Although police did not provide a timeline as to the time of death, Lack said Joseph’s body appeared to have been in the car for “an extensive period of time.”

Police had been searching for Joseph since she was last seen leaving her Syosset home on Feb. 24. At the time, she told her family she was headed to class at New York Institute of Technology in Old Westbury. The university said Joseph had not been enrolled in classes since May 2013.

According to her family and authorities, Joseph called her parents around 5 p.m. that night and told them she was studying at the college library and should be home within an hour. That was the last time her parents spoke with her, they told reporters last week.

“She was somewhat deceptive in her personal life, which made the investigation more complicated,” Lack said. He said police officers had conducted an extensive search, but gathered information that she may have fled from Long Island.
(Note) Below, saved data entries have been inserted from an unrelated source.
-- ==== Sys2Proof/Safety.lean ====
section
/-!
DEFINITION. What claims about the engine are stated in: the state invariant the spec gives
(10_state.md R31 to R34, R38, R40 to R42, R50), what completing with and without an error means
(60_exceptions.md R400, R403), what a command leaves unchanged, the table of errors in the order of
60_exceptions.md R402 and R404, and the end of a run (70_reset_and_hazards.md R475).
-/

namespace Sys2Proof.Machine

/-! ## The invariant -/

/-- Word registers hold `W` bits (10_state.md R38). -/
abbrev State.WordsFit (s : State) : Prop := ∀ i : WReg, s.wreg i < 2 ^ s.W

/-- Announced lengths fit the register and values fit the announced length (10_state.md R31, R32). -/
abbrev State.NatsFit (s : State) : Prop :=
  ∀ i : NReg, (s.nreg i).ann ≤ s.capacity ∧ (s.nreg i).val < 2 ^ (s.nreg i).ann

/-- A reduced tag names a valid modulus above the value (10_state.md R34). -/
abbrev State.TagsHold (s : State) : Prop :=
  ∀ (i : NReg) (k : MReg), (s.nreg i).tag = some k →
    (s.mreg k).valid = true ∧ (s.nreg i).val < (s.mreg k).val

/-- The fields of a modulus register of an engine with `W` and `L` (10_state.md R40 to R42). -/
abbrev ModReg.Consistent (W L : Nat) (r : ModReg) : Prop :=
  (r.valid = false → r = ModReg.empty) ∧
  (r.valid = true →
    1 ≤ r.val ∧ r.size = nlimbs W (bitlen r.val) ∧ r.size ≤ L ∧
    r.leading = r.size * W - bitlen r.val ∧ (r.even = true ↔ r.val % 2 = 0) ∧
    r.m0inv < 2 ^ W ∧ (r.even = false → (r.val * r.m0inv + 1) % 2 ^ W = 0))

/-- Every modulus register is consistent (10_state.md R40 to R42). -/
abbrev State.ModuliConsistent (s : State) : Prop := ∀ k : MReg, (s.mreg k).Consistent s.W s.L

/-- ERRCODE is 0 exactly while ERR is 0, and a busy engine has neither DONE nor ERR (10_state.md R50;
20_memory.md R88; 60_exceptions.md R401, R403). -/
abbrev State.StatusConsistent (s : State) : Prop :=
  (s.err = false ↔ s.errcode = .none) ∧ (s.busy = true → s.done = false ∧ s.err = false)

/-- The invariant of every reachable state. -/
abbrev State.Inv (s : State) : Prop :=
  s.WordsFit ∧ s.NatsFit ∧ s.TagsHold ∧ s.ModuliConsistent ∧ s.StatusConsistent

/-! ## Completion -/

/-- What no completion step touches: the parameters, CTRL.IE, CMDOVR, ACCERR, CMD, the events still to
come and the last bus reply. -/
def State.HostSideSame (s t : State) : Prop :=
  t.params = s.params ∧ t.ie = s.ie ∧ t.cmdovr = s.cmdovr ∧ t.accerr = s.accerr ∧ t.cmd = s.cmd ∧
    t.script = s.script ∧ t.reply = s.reply

/-- The part of a completion that errors and successes share (60_exceptions.md R400). -/
def State.Completed (s t : State) : Prop :=
  t.busy = false ∧ t.done = true ∧ t.cmdcnt = s.cmdcnt + 1 ∧ s.HostSideSame t

/-- `t` is `s` after a command completed without an error, its writes aside (60_exceptions.md
R400). -/
def State.CompletedOk (s t : State) : Prop :=
  s.Completed t ∧ t.err = s.err ∧ t.errcode = s.errcode ∧ t.errcmd = s.errcmd ∧
    t.faultLog = s.faultLog

/-- `t` is `s` after the command in CMD completed with the error `e`: no register file has changed,
and ERR, ERRCODE, ERRCMD record it (60_exceptions.md R403). -/
def State.CompletedWithError (s t : State) (e : ErrCode) : Prop :=
  s.Completed t ∧ t.n = s.n ∧ t.w = s.w ∧ t.m = s.m ∧ t.draws = s.draws ∧ t.err = true ∧
    t.errcode = e ∧ t.errcmd = s.cmd ∧ t.faultLog = s.faultLog ++ [.command e s.cmd]

/-- Every Nat register outside `ns` and every word register outside `ws` is unchanged, and so is
every modulus register (10_state.md R43). -/
def State.FilesSameBut (s t : State) (ns : List NReg) (ws : List WReg) : Prop :=
  (∀ i : NReg, i ∉ ns → t.nreg i = s.nreg i) ∧ (∀ i : WReg, i ∉ ws → t.wreg i = s.wreg i) ∧
    ∀ k : MReg, t.mreg k = s.mreg k

/-- The whole frame of a command that completes without an error and takes no draw: it writes the Nat
registers `ns` and the word registers `ws` and nothing else. -/
def State.WritesOnly (s t : State) (ns : List NReg) (ws : List WReg) : Prop :=
  s.CompletedOk t ∧ s.FilesSameBut t ns ws ∧ t.draws = s.draws

/-! ## The table of errors -/

/-- The modulus register a command names as its modulus (30_encoding.md R122, formats SA, M1, M2,
MD). -/
def modulusOperand : Instr → Option MReg
  | .shiftaddin _ _ _ mk => some mk
  | .mod _ _ mk => some mk
  | .div _ _ mk _ => some mk
  | .modadd _ _ _ mk => some mk
  | .modsub _ _ _ mk => some mk
  | .modneg _ _ mk => some mk
  | .modmul _ _ _ mk => some mk
  | .montmul _ _ _ mk => some mk
  | .montrep _ _ mk => some mk
  | .exp _ _ _ mk => some mk
  | .modinv _ _ mk => some mk
  | .modsqrt _ _ mk => some mk
  | _ => none

/-- The named modulus register has `valid = 0` (60_exceptions.md R402, code 3). -/
def modulusInvalidError (s : State) (i : Instr) : Bool :=
  match modulusOperand i with
  | some mk => !(s.mreg mk).valid
  | none => false

/-- The command needs an odd modulus and the named one is even (60_exceptions.md R402, code 4). -/
def modulusEvenError (s : State) : Instr → Bool
  | .montmul _ _ _ mk => (s.mreg mk).even
  | .modsqrt _ _ mk => (s.mreg mk).even
  | _ => false

/-- A length or an index is out of range (60_exceptions.md R402, code 5). -/
def lengthError (s : State) : Instr → Bool
  | .addvv _ _ _ _ k => decide (k = 0 ∨ s.L < k)
  | .subvv _ _ _ _ k => decide (k = 0 ∨ s.L < k)
  | .shlvu _ _ _ k _ => decide (k = 0 ∨ s.L < k)
  | .shrvu _ _ _ k _ => decide (k = 0 ∨ s.L < k)
  | .addmulvvw _ _ _ _ k => decide (k = 0 ∨ s.L < k)
  | .mulsubvvw _ _ _ _ k => decide (k = 0 ∨ s.L < k)
  | .addvw _ _ _ _ k => decide (k = 0 ∨ s.L < k)
  | .subvw _ _ _ _ k => decide (k = 0 ∨ s.L < k)
  | .ngetw _ _ j => decide (s.L ≤ j)
  | .nputw d _ j => decide (nlimbs s.W (s.nreg d).ann ≤ j)
  | .nresize _ _ cap => decide (cap < 0 ∨ (s.L * s.W : Int) < cap)
  | .nadd _ a b cap =>
    decide (s.L * s.W < (if cap < 0 then max (s.nreg a).ann (s.nreg b).ann + 1 else cap.toNat))
  | .nsub _ a b cap =>
    decide (s.L * s.W < (if cap < 0 then max (s.nreg a).ann (s.nreg b).ann else cap.toNat))
  | .nmul _ a b cap =>
    decide (s.L * s.W < (if cap < 0 then (s.nreg a).ann + (s.nreg b).ann else cap.toNat))
  | .nlsh _ a b cap =>
    decide (s.L * s.W < (if cap < 0 then (s.nreg a).ann + s.wreg b else cap.toNat))
  | .nrsh _ a b cap =>
    decide (s.L * s.W < (if cap < 0 then (s.nreg a).ann - s.wreg b else cap.toNat))
  | .div _ a mk cap =>
    decide (s.L * s.W <
      (if cap < 0 then (s.nreg a).ann + 2 - bitlen (s.mreg mk).val else cap.toNat))
  | _ => false

/-- The shift amount is not below `W` (60_exceptions.md R402, code 6). -/
def shiftError (s : State) : Instr → Bool
  | .shlvu _ _ _ _ amount => decide (s.W ≤ amount)
  | .shrvu _ _ _ _ amount => decide (s.W ≤ amount)
  | _ => false

/-- MODSET from the value 0 (60_exceptions.md R402, code 7). -/
def emptyModulusError (s : State) : Instr → Bool
  | .modset a _ => decide ((s.nreg a).val = 0)
  | _ => false

/-- The first error condition a command meets, in the order of 60_exceptions.md R404. -/
def commandError (i : Instr) (s : State) : ErrCode :=
  if modulusInvalidError s i then .modulusInvalid
  else if modulusEvenError s i then .modulusEven
  else if lengthError s i then .length
  else if shiftError s i then .shift
  else if emptyModulusError s i then .emptyModulus
  else .none

/-- `decode_and_check(cw)` of 60_exceptions.md R400 on the word in CMD: ERRCODE of its completion, NONE
when it has no error. -/
def wordError (s : State) : ErrCode :=
  match decode s.cmd with
  | .command i => commandError i s
  | .illegal e => decodeErrCode e

/-! ## Encoding -/

/-- Bit `b` of a command word is outside OP and the fields the format uses, or in RSV
(30_encoding.md R122, R130). -/
def Format.unusedBit (fmt : Format) (b : Nat) : Bool :=
  let u := fmt.uses
  (decide (52 ≤ b ∧ b < 56) && !u.d) || (decide (48 ≤ b ∧ b < 52) && !u.e) ||
    (decide (44 ≤ b ∧ b < 48) && !u.a) || (decide (40 ≤ b ∧ b < 44) && !u.b) ||
    (decide (36 ≤ b ∧ b < 40) && !u.c) || (decide (34 ≤ b ∧ b < 36) && !u.mreg) ||
    decide (32 ≤ b ∧ b < 34) || (decide (16 ≤ b ∧ b < 32) && u.imm != .all) ||
    (decide (b < 16) && u.imm == .none)

/-- The command `i` completes with the error `e` and none of its effect (60_exceptions.md R403). -/
def State.FailsWith (s : State) (i : Instr) (e : ErrCode) : Prop :=
  ∃ t, exec i s = .next t ∧ s.CompletedWithError t e

/-- The "Encoding" line and the RESERVED_FIELD part of the "Errors" line of a command's rule: a word
with opcode `op` in CMD is executed as the command `build` makes of its fields when every bit the
format does not use is 0, else it completes with RESERVED_FIELD
(30_encoding.md R121, R122, R128, R130). -/
def Encoded (op : Nat) (fmt : Format) (build : Fields → Instr) : Prop :=
  ∀ s : State, bitsOf s.cmd 56 8 = op →
    ((∀ b, b < 64 → Format.unusedBit fmt b = true → s.cmd.getLsbD b = false) →
      completion s = exec (build (Fields.unpack s.cmd)) s) ∧
    ((∃ b, b < 64 ∧ Format.unusedBit fmt b = true ∧ s.cmd.getLsbD b = true) →
      ∃ t, completion s = .next t ∧ s.CompletedWithError t .reservedField)

/-! ## Events -/

/-- A host write of `v` at an offset of the window. -/
def State.writeAt (s : State) (off : Nat) (v : BusWord) : Event :=
  .access ⟨s.params.base + off, 8, true, v⟩

/-- A host read at an offset of the window. -/
def State.readAt (s : State) (off : Nat) : Event := .access ⟨s.params.base + off, 8, false, 0⟩

/-- A host read at the offset is answered with `v` and changes no state of the engine
(20_memory.md R89, R93, R94). -/
def State.Reads (s : State) (off : Nat) (v : BusWord) : Prop :=
  ∀ rest, step { s with script := s.readAt off :: rest } =
    .next { s with script := rest, reply := some ⟨v, false⟩ }

/-- A host write at the offset is answered and changes no state of the engine (20_memory.md R87). -/
def State.Ignores (s : State) (off : Nat) : Prop :=
  ∀ v rest, step { s with script := s.writeAt off v :: rest } =
    .next { s with script := rest, reply := some ⟨0, false⟩ }

/-- The engine moves next: its event stands first, or the script is empty (20_memory.md R98). -/
def State.EngineMoves (s : State) : Prop := s.script = [] ∨ ∃ rest, s.script = .engine :: rest

/-- A write of CTRL with SRST = 1 (20_memory.md R96). -/
def State.SoftReset (s : State) (x : Access) : Prop :=
  x.addr = s.params.base + 0x010 ∧ x.size = 8 ∧ x.write = true ∧ x.data.getLsbD 1 = true

/-- The next event resets the engine (70_reset_and_hazards.md R450, R451). -/
def State.Resets (s : State) : Prop :=
  (∃ rest, s.script = .reset :: rest) ∨
    ∃ x rest, s.script = .access x :: rest ∧ s.SoftReset x

/-- Every value of the table of reset values (10_state.md R60). -/
def State.HasResetValues (s : State) : Prop :=
  (∀ i : NReg, s.nreg i = ⟨0, 0, none⟩ ∧ ∀ j, s.limb i j = 0) ∧ (∀ i : WReg, s.wreg i = 0) ∧
    (∀ k : MReg, s.mreg k = ⟨false, 0, 0, 0, 0, false⟩ ∧ ∀ j, limbOf s.W (s.mreg k).val j = 0) ∧
    s.ie = false ∧ s.statusWord = 0 ∧ s.cmd = 0 ∧ s.errcmd = 0 ∧ s.cmdcnt = 0 ∧ s.irq = false ∧
    s.readReg .id = 0x015AFE ∧
    (s.readReg .config).toNat = 4 * 2 ^ 48 + 16 * 2 ^ 40 + 16 * 2 ^ 32 + s.L * 2 ^ 16 + s.W

/-- The reserved opcodes (30_encoding.md R129). -/
def reservedOpcode (op : Nat) : Prop :=
  (0x06 ≤ op ∧ op ≤ 0x0F) ∨ (0x14 ≤ op ∧ op ≤ 0x1F) ∨ (0x2A ≤ op ∧ op ≤ 0x2F) ∨
    (0x39 ≤ op ∧ op ≤ 0x3F) ∨ (0x44 ≤ op ∧ op ≤ 0x4F) ∨ (0x54 ≤ op ∧ op ≤ 0x5F) ∨
    (0x62 ≤ op ∧ op ≤ 0x6F) ∨ (0x71 ≤ op ∧ op ≤ 0x7F) ∨ (0x82 ≤ op ∧ op ≤ 0x8F) ∨
    (0x91 ≤ op ∧ op ≤ 0xFF)

/-- The reserved ranges of the address map (20_memory.md R84). -/
def reservedOffset (L off : Nat) : Prop :=
  (0x038 ≤ off ∧ off < 0x100) ∨ (0x180 ≤ off ∧ off < 0x200) ∨ (0x280 ≤ off ∧ off < 0x300) ∨
    (0x320 ≤ off ∧ off < 0x340) ∨ (0x360 ≤ off ∧ off < 0x100000) ∨
    (0x100000 ≤ off ∧ off < 0x240000 ∧ L ≤ off % 0x10000 / 8) ∨
    (0x240000 ≤ off ∧ off < 0x400000)

/-- A register that an instance with `L` limbs has (20_memory.md R84). -/
def BusReg.Present (L : Nat) : BusReg → Prop
  | .nlimb _ j => j < L
  | .mlimb _ j => j < L
  | .reserved => False
  | _ => True

/-- The registers marked RO in the address map (20_memory.md R84). -/
def BusReg.ReadOnly : BusReg → Prop
  | .id | .config | .errcmd | .cmdcnt | .mstat _ | .minv _ | .mlimb _ _ => True
  | _ => False

/-! ## Secrets and tags -/

/-- The states are equal but for the reduced tags (10_state.md R35). -/
def State.SameButTags (s t : State) : Prop :=
  t = { s with n := t.n } ∧
    ∀ i : NReg, (t.nreg i).ann = (s.nreg i).ann ∧ (t.nreg i).val = (s.nreg i).val

/-! ## End of a run -/

/-- The host has made its last access and the engine is idle (70_reset_and_hazards.md R475). -/
def State.RunOver (s : State) : Prop := s.script = [] ∧ s.busy = false

end Sys2Proof.Machine
end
A police source said investigators received additional information last week that Joseph may have been suffering from depression. Lack declined to say whether she left a suicide note and, citing an ongoing investigation, would not provide any details about a possible motive.

When officers found Joseph’s vehicle early Tuesday, they called for a robot to determine whether it was safe to open the car, a police spokesman said. After opening the car, investigators found her lying down between the front and back seats of the sedan, “almost across the floor,” Lack said.

Joseph’s parents could not be reached by phone Tuesday. Her father, Sony Joseph, told WPIX-TV last week: “She was always happy…I don’t know what happened.”